How I wish I could. Just walk right into that ocean of warmly felt righteousness until the waves were over my head, then breathe. But that would mean I had an IQ of twelve. That would mean I conflated Bush and Saddam. That I was somehow convinced that Saddam, causing the death of an estimated 300,000 children, not to mention the brutal torture or murder of unnumbered Iraqi adults over the past 10 years, is somehow equal to this transparent, painstaking invasion that counts and publishes every wound and loss on both sides. And that the hatred and ill will towards the West in the Middle East propagated by their intelligentsia, religious figures, media and leadership is less depraved than, say, the corporate malfeasance that has been so thoroughly investigated, criticized and punished for the past 10 months in the West. That this viciously expensive war has been undertaken by the Americans and British so that Dick Cheney and Haliburton can rebuild the Iraqi oil fields and profit. And that a Jewish cabal in New York is pulling Bush's strings.

We are finally reaping the rewards of postmodernism. Thirty years of radical relativism propagated by my addled and destructive generation in the universities, seemingly unchallenged by parents or university regents adds up to this: People believe that there is no objective truth. Truth has become something to be invented, rather than pursued. Reasoned argument is a tool of white males so has no value. If you feel it, only then can it be true. War feels bad, therefore in every case is bad, and any argument against it will do. Make it up. Exaggerate. Blow conspiracy theories hard. It doesn't matter. People unashamedly complain in the same breath about the Americans not invading Iraq in 1991 to rescue the Kurds, and invading Iraq today. They complain about the Americans not insisting that Kuwaiti women receive the vote after the first Gulf War and that Americans are now planning to seed the principles of democracy in Iraq. If one points out that since 1979, Iraqi median annual income has dropped from a respectable $12,000 a year to less than $3,000, that when Saddam took Iraq in 1979, it had a surplus of $50-billion, and now has a debt of $100-billion solely based on his arms build-up, they waffle and fade, still convinced they are right. This tyrant is on the side of right, the Bush team always wrong. Why? Don't know. Just feel it.

We are living within Vaclav Havel's lie. All the things that we think are true, say the people we pay to teach our treasured youth, are merely the constructs of dominant groups, the creations of the powerful. Last weekend, at an anti-war teach-in, Columbia anthropology professor Nicholas De Genova told 3,000 students and faculty, "Peace is subversive, because peace anticipates a very different world than the one in which we live -- a world where the U.S. would have no place." De Genova continued: "the only true heroes are those who find ways that help defeat the U.S.military.
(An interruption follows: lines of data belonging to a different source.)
-- ==== Sys2Proof/Machine/Pme.lean ====
section
/-!
DEFINITION. Machine/Pme.lean: the prefix match engine (07): chain hashes, columns, the on-chip table with its holes and
evictions, the cold index, candidates and their verification, publication, and what happens to entries when pages and
bindings change. Commands and events over them are in PrefixRows.lean.
-/
set_option cleanup.letToHave false
namespace Sys2Proof.Machine

open Sys2Proof

def modPme (f : Pme → Pme) (s : State) : State := { s with pme := f s.pme }

-- Chain hash (R207-R209)

/-- SHAKE256 of a page's message: chain hash and wide tag. `lo` and `hi` are the partition's salt. -/
def pageHash (prev : Nat) (toks : List Nat) (d : PrefixId) (lo hi : Nat) : Nat × Nat :=
  let h := shake256 (leBytes 8 prev ++ ((toks.map (leBytes 4)).flatten) ++ leBytes 8 d.binding ++ leBytes 4 d.adapter ++ leBytes 4 d.adapterVer ++
    leBytes 4 d.profile ++ leBytes 2 d.contract ++ leBytes 8 lo ++ leBytes 8 hi) 16
  (if fieldAt h 0 8 = 0 then 1 else fieldAt h 0 8, fieldAt h 8 8)

/-- Chain hashes and wide tags of the first `n` pages. -/
def chainHashes (d : PrefixId) (lo hi : Nat) : Nat → Nat → List Nat → List (Nat × Nat)
  | 0, _, _ => []
  | n + 1, prev, toks =>
    let h := pageHash prev (toks.take 32) d lo hi
    h :: chainHashes d lo hi n h.1 (toks.drop 32)

/-- The hashes of a token sequence of a partition. -/
def hashesOf (s : State) (n : Nat) (d : PrefixId) (toks : List Nat) : List (Nat × Nat) :=
  chainHashes d (s.getF (Reg.pmePbSaltLo n)) (s.getF (Reg.pmePbSaltHi n)) (toks.length / 32) 0 toks

/-- The identity fields of a session (R207). -/
def Session.ident (x : Session) : PrefixId :=
  { binding := x.model, adapter := x.adapter, adapterVer := if x.adapter = 0 then 0 else x.adapterVer, profile := x.profileId, contract := x.contract }

/-- OWNER of a column for a session handle (R210): INDEX, and INCARNATION bits [9:0]. -/
def ownerWord (h : Nat) : Nat := h % 2 ^ 22 + h / 2 ^ 26 % 1024 * 2 ^ 22

/-- An OWNER that names a live session. -/
def liveOwner (s : State) (o : Nat) : Bool := ((tget s.ssq.sessions (o % 2 ^ 22)).map fun x => ownerWord x.handle) == some o

-- Table geometry (R213, R215)

/-- The set of an anchor, and the bank of a set. -/
def setOfAnchor (a : Nat) : Nat := a % 16384
def bankOfSet (set : Nat) : Nat := set / 1024

/-- This device's HOME: its cascade position, 0 outside a cascade (R214). -/
def ownHome (s : State) : Nat := if s.getF Reg.pmeCascadeMode = 0 then 0 else s.getF Reg.pmeCascadePosition

/-- A sled lookup goes to the members only while the device is one of several and not isolated (R242). -/
def inSled (s : State) : Bool :=
  s.getF Reg.pmeCascadeMode != 0 && decide (1 < s.getF Reg.pmeCascadeMembers) && !s.flag Reg.pmeCascadeIsolated

/-- A bank in service (R225). -/
def bankOk (s : State) (set : Nat) : Bool := bit (s.getF Reg.pmeGeomBanksOk) (bankOfSet set)

end Sys2Proof.Machine

namespace Sys2Proof

/-- The sort order of R215. -/
def PmeEntry.before (a b : PmeEntry) : Bool :=
  decide (b.page < a.page) || (a.page == b.page && (decide (a.home < b.home) || (a.home == b.home && decide (a.column < b.column))))

end Sys2Proof

namespace Sys2Proof.Machine

open Sys2Proof

/-- The 128 ways of a set, and writing them. -/
def readSet (s : State) (set : Nat) : List (Option PmeEntry) := (List.range 128).map fun w => tget s.pme.entries (set * 128 + w)
def writeSet (set : Nat) (l : List (Option PmeEntry)) (s : State) : State :=
  modPme (fun p => { p with entries := (List.range 128).foldl (fun t w =>
    match l.getD w none with
    | some e => tset t (set * 128 + w) e
    | none => tdel t (set * 128 + w)) p.entries }) s

/-- Ways that satisfy a test, in order. -/
def waysWhere (p : Option PmeEntry → Bool) (l : List (Option PmeEntry)) : List Nat := (List.range l.length).filter fun w => p (l.getD w none)

/-- Insert into one group of ways (R216 steps 3 and 4): entries between the insertion point and the nearest hole move one way
toward the hole. Of several holes the nearest is taken, upward on a tie (DESIGN CHOICE, log 75: the spec says "the group's hole"). A group
without a hole stays as it is. -/
def groupInsert (e : PmeEntry) (g : List (Option PmeEntry)) : List (Option PmeEntry) :=
  let n := g.length
  let p := ((waysWhere (fun x => (x.map e.before).getD false) g).head?).getD n
  let holes := waysWhere (·.isNone) g
  let up := (holes.filter fun h => decide (p ≤ h)).head?
  let down := (holes.filter fun h => decide (h < p)).getLast?
  let goUp := fun h => (List.range n).map fun w => if w < p ∨ h < w then g.getD w none else if w = p then some e else g.getD (w - 1) none
  let goDown := fun h => (List.range n).map fun w => if w < h ∨ p ≤ w then g.getD w none else if w + 1 = p then some e else g.getD (w + 1) none
  match up, down with
  | some h, some k => if p - 1 - k < h - p then goDown k else goUp h
  | some h, none => goUp h
  | none, some k => goDown k
  | none, none => g

/-- The target group (R216 step 2). -/
def targetGroup (e : PmeEntry) (l : List (Option PmeEntry)) : Nat :=
  match (waysWhere (fun x => (x.map e.before).getD false) l).head? with
  | some w => w / 8
  | none => (((waysWhere (·.isSome) l).getLast?).map (· / 8)).getD 0

/-- Group `j` of a set, and replacing it. -/
def groupOf (l : List (Option PmeEntry)) (j : Nat) : List (Option PmeEntry) := (l.drop (8 * j)).take 8
def putGroup (l : List (Option PmeEntry)) (j : Nat) (g : List (Option PmeEntry)) : List (Option PmeEntry) := l.take (8 * j) ++ g ++ l.drop (8 * j + 8)
def holesIn (g : List (Option PmeEntry)) : Nat := (waysWhere (·.isNone) g).length

def setInsert (e : PmeEntry) (l : List (Option PmeEntry)) : List (Option PmeEntry) :=
  let t := targetGroup e l
  putGroup l t (groupInsert e (groupOf l t))

/-- One move of hole maintenance (R217): from the group without a hole toward the nearest group with two, forward on ties. -/
def holeMove (l : List (Option PmeEntry)) : Option (List (Option PmeEntry)) :=
  match (List.range 16).find? fun j => holesIn (groupOf l j) == 0 with
  | none => none
  | some g =>
    let fwd := (List.range 16).find? fun j => decide (g < j) && decide (2 ≤ holesIn (groupOf l j))
    let bwd := ((List.range 16).filter fun j => decide (j < g) && decide (2 ≤ holesIn (groupOf l j))).getLast?
    let forward := match fwd, bwd with
      | some f, some b => some (decide (f - g ≤ g - b))
      | some _, none => some true
      | none, some _ => some false
      | none, none => none
    let src := groupOf l g
    match forward with
    | none => none
    | some true =>
      ((waysWhere (·.isSome) src).getLast?).bind fun w => (src.getD w none).map fun e =>
        let l := putGroup l g (src.set w none)
        putGroup l (g + 1) (groupInsert e (groupOf l (g + 1)))
    | some false =>
      ((waysWhere (·.isSome) src).head?).bind fun w => (src.getD w none).map fun e =>
        let l := putGroup l g (src.set w none)
        putGroup l (g - 1) (groupInsert e (groupOf l (g - 1)))

/-- Hole maintenance to its end: the set and the moves made. A move shortens the way to the target, so 16 suffice. -/
def holeMaintain : Nat → List (Option PmeEntry) → List (Option PmeEntry) × Nat
  | 0, l => (l, 0)
  | n + 1, l =>
    match holeMove l with
    | none => (l, 0)
    | some l' => let r := holeMaintain n l'; (r.1, r.2 + 1)

/-- Moves across the boundary to the next member (R240): from group `j` on, the last entry of each group becomes the first of the next one,
and that of group 15 leaves. The set, the entry that leaves, and the moves made. -/
def crossMoves : Nat → Nat → Option PmeEntry → List (Option PmeEntry) → List (Option PmeEntry) × Option PmeEntry × Nat
  | 0, _, carry, l => (l, carry, 0)
  | n + 1, j, carry, l =>
    let src := groupOf l j
    match ((waysWhere (·.isSome) src).getLast?).bind fun w => (src.getD w none).map fun e => (w, e) with
    | none => (l, carry, 0)
    | some (w, e) =>
      let kept := src.set w none
      let r := crossMoves n (j + 1) (some e) (putGroup l j ((carry.map (groupInsert · kept)).getD kept))
      (r.1, r.2.1, r.2.2 + 1)

/-- The group without a hole from which hole maintenance goes forward across the boundary (R217, R240): the nearest group with two holes
lies `d` groups beyond the own set's last one, 0 for none. -/
def crossFrom (d : Nat) (l : List (Option PmeEntry)) : Option Nat :=
  ((List.range 16).find? fun j => holesIn (groupOf l j) == 0).filter fun g =>
    decide (0 < d) && (List.range 16).all fun j => holesIn (groupOf l j) < 2 || decide (15 - g + d < if g < j then j - g else g - j + 1)

-- Columns (R210-R212)

/-- The bytes of a column (R210): `i` is its index. A column whose CHECK fails is one that an error named; its bytes are those written. -/
def Column.bytes (i : Nat) (c : Column) : List Byte :=
  let head := leBytes 8 c.tag ++ leBytes 8 c.parentTag ++ leBytes 8 c.tagHi ++ leBytes 8 c.content ++ leBytes 8 c.gen ++ leBytes 4 c.parentCol ++
    leBytes 2 c.page ++ leBytes 2 c.handles.length ++ leBytes 1 c.part ++
    leBytes 1 ((if c.priv then 1 else 0) + (if c.dead then 2 else 0) + (if 2 ^ 31 ≤ i then 4 else 0)) ++ zeros 2 ++ leBytes 4 c.owner ++ leBytes 4 c.holders
  let body := (c.shadow.map (leBytes 4)).flatten ++ (c.handles.map (leBytes 4)).flatten
  let tail := body ++ zeros (c.size - 64 - body.length)
  head ++ shake256 (head ++ tail) 4 ++ tail

/-- Drop the pages of a column: its references, and the slots of its folded pages. -/
def dropColumnPages (c : Column) (s : State) : State :=
  let s := (c.handles.filter fun h => !foldedRef h).foldl (fun s h => dropRef h s) s
  retryRecovery c.part (c.folded.foldl (fun s r =>
    let s := releaseSlot r.tier r.base r.slot4k s
    if r.lowerValid then releaseSlot r.lowerTier r.lowerBase r.slot4k s else s) s)

/-- Take one HOLDERS count from a column (R212): at 0 it is freed, its references dropped, and its parent loses one. -/
def unholdFuel : Nat → Nat → State → State
  | 0, _, s => s
  | n + 1, i, s =>
    match tget s.pme.columns i with
    | none => s
    | some c =>
      if c.holders ≤ 1 then
        let s := dropColumnPages c (modPme (fun p => { p with columns := tdel p.columns i }) s)
        if c.parentCol = 0 then s else unholdFuel n c.parentCol s
      else modPme (fun p => { p with columns := tset p.columns i { c with holders := c.holders - 1 } }) s

def unhold (i : Nat) (s : State) : State := unholdFuel (s.pme.columns.length + 1) i s

/-- Free a column whatever its count (R239). -/
def freeColumn (i : Nat) (s : State) : State :=
  unhold i (modPme (fun p => { p with columns := tmod p.columns i fun c => { c with holders := 1 } }) s)

/-- The column of page `64σ` of a column's segment: its TAG is the anchor (R213). -/
def anchorFuel (s : State) : Nat → Nat → Option Nat
  | 0, _ => none
  | n + 1, i =>
    match tget s.pme.columns i with
    | none => none
    | some c => if c.page % 64 = 0 then some c.tag else anchorFuel s n c.parentCol

def anchorOf (s : State) (i : Nat) : Option Nat := anchorFuel s 65 i

/-- Say of a column of this device whether its entry is on another member of the sled. -/
def markAway (e : PmeEntry) (out : Bool) (s : State) : State :=
  if e.home = ownHome s then modPme (fun p => { p with columns := tmod p.columns e.column fun c => { c with away := out } }) s else s

/-- What an entry that is gone leaves to its column: one HOLDERS count, on the device that holds the column. -/
def entryGone (e : PmeEntry) (s : State) : State :=
  if e.home = ownHome s then unhold e.column s else s.emit (.flit "GONE" [e.home, e.column] [])

/-- A width pair's update that takes an entry out is made in its mate too (R243). -/
def mateDrop (e : PmeEntry) (s : State) : State :=
  if s.getF Reg.pmeCascadeMode = 2 ∧ inSled s then s.emit (.flit "MATE_DROP" [e.home, e.column] []) else s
I personally would like to see a million Mogadishus. If we really [believe] that this war is criminal ... then we have to believe in the victory of the Iraqi people and the defeat of the U.S. war machine." Was De Genova reprimanded? Guess. What would have happened to him had he said the same thing that same weekend in Baghdad? He would have been skinned, dropped in boiling oil, fed through a meat grinder, then plopped down on his family's front lawn with a bill for the grinding attached to the twist tie on the garbage bag.

So what is the difference between Nicholas De Genova, or say, Michael Moore or Martin Sheen's hate-filled, militant, purpose-filled, bourgeois-baiting language and that of Osama bin Laden or Saddam Hussein? It's merely a matter of degree, since its purpose is fundamentally undemocratic.

Martin Sheen has been arrested 70 times for protesting various things. One might well ask about his associations. Until now, the largest organization behind the "peace" movement has been International ANSWER, which has been revealed as front for a Marxist-Leninist party with ties to the Communist regime in North Korea. According to a comprehensive, sympathetic report in The New York Times, factions on the left became disturbed that the overtly radical slogans of the International ANSWER protests were "counter-productive." Last fall, they met in the offices of People For The American Way to create a new umbrella organization called United for Peace and Justice that would present a more palatable face to the American public. The associated Not in Our Name campaign onto which actors and writers piled in huge numbers last month, pays for, almost exclusively the appeals of convicted cop-killer Mumia Abu-Jamal, and is organized by a member of the Maoist Revolutionary Communist Party. This outfit is closely associated with another which supports the brutal confiscatory dictatorship that is Fidel Castro's.

I followed that Chevy van onto the Vancouver ferry to listen to Mike Harris articulate a new common-sense foreign policy for Canada. It was like having oil poured on an over-heated forehead. Harris described a simple, clear, humane, based-in-history set of ideas that would point us towards a better, saner world. Don't get too excited. Adopting it would mean we still knew how to think.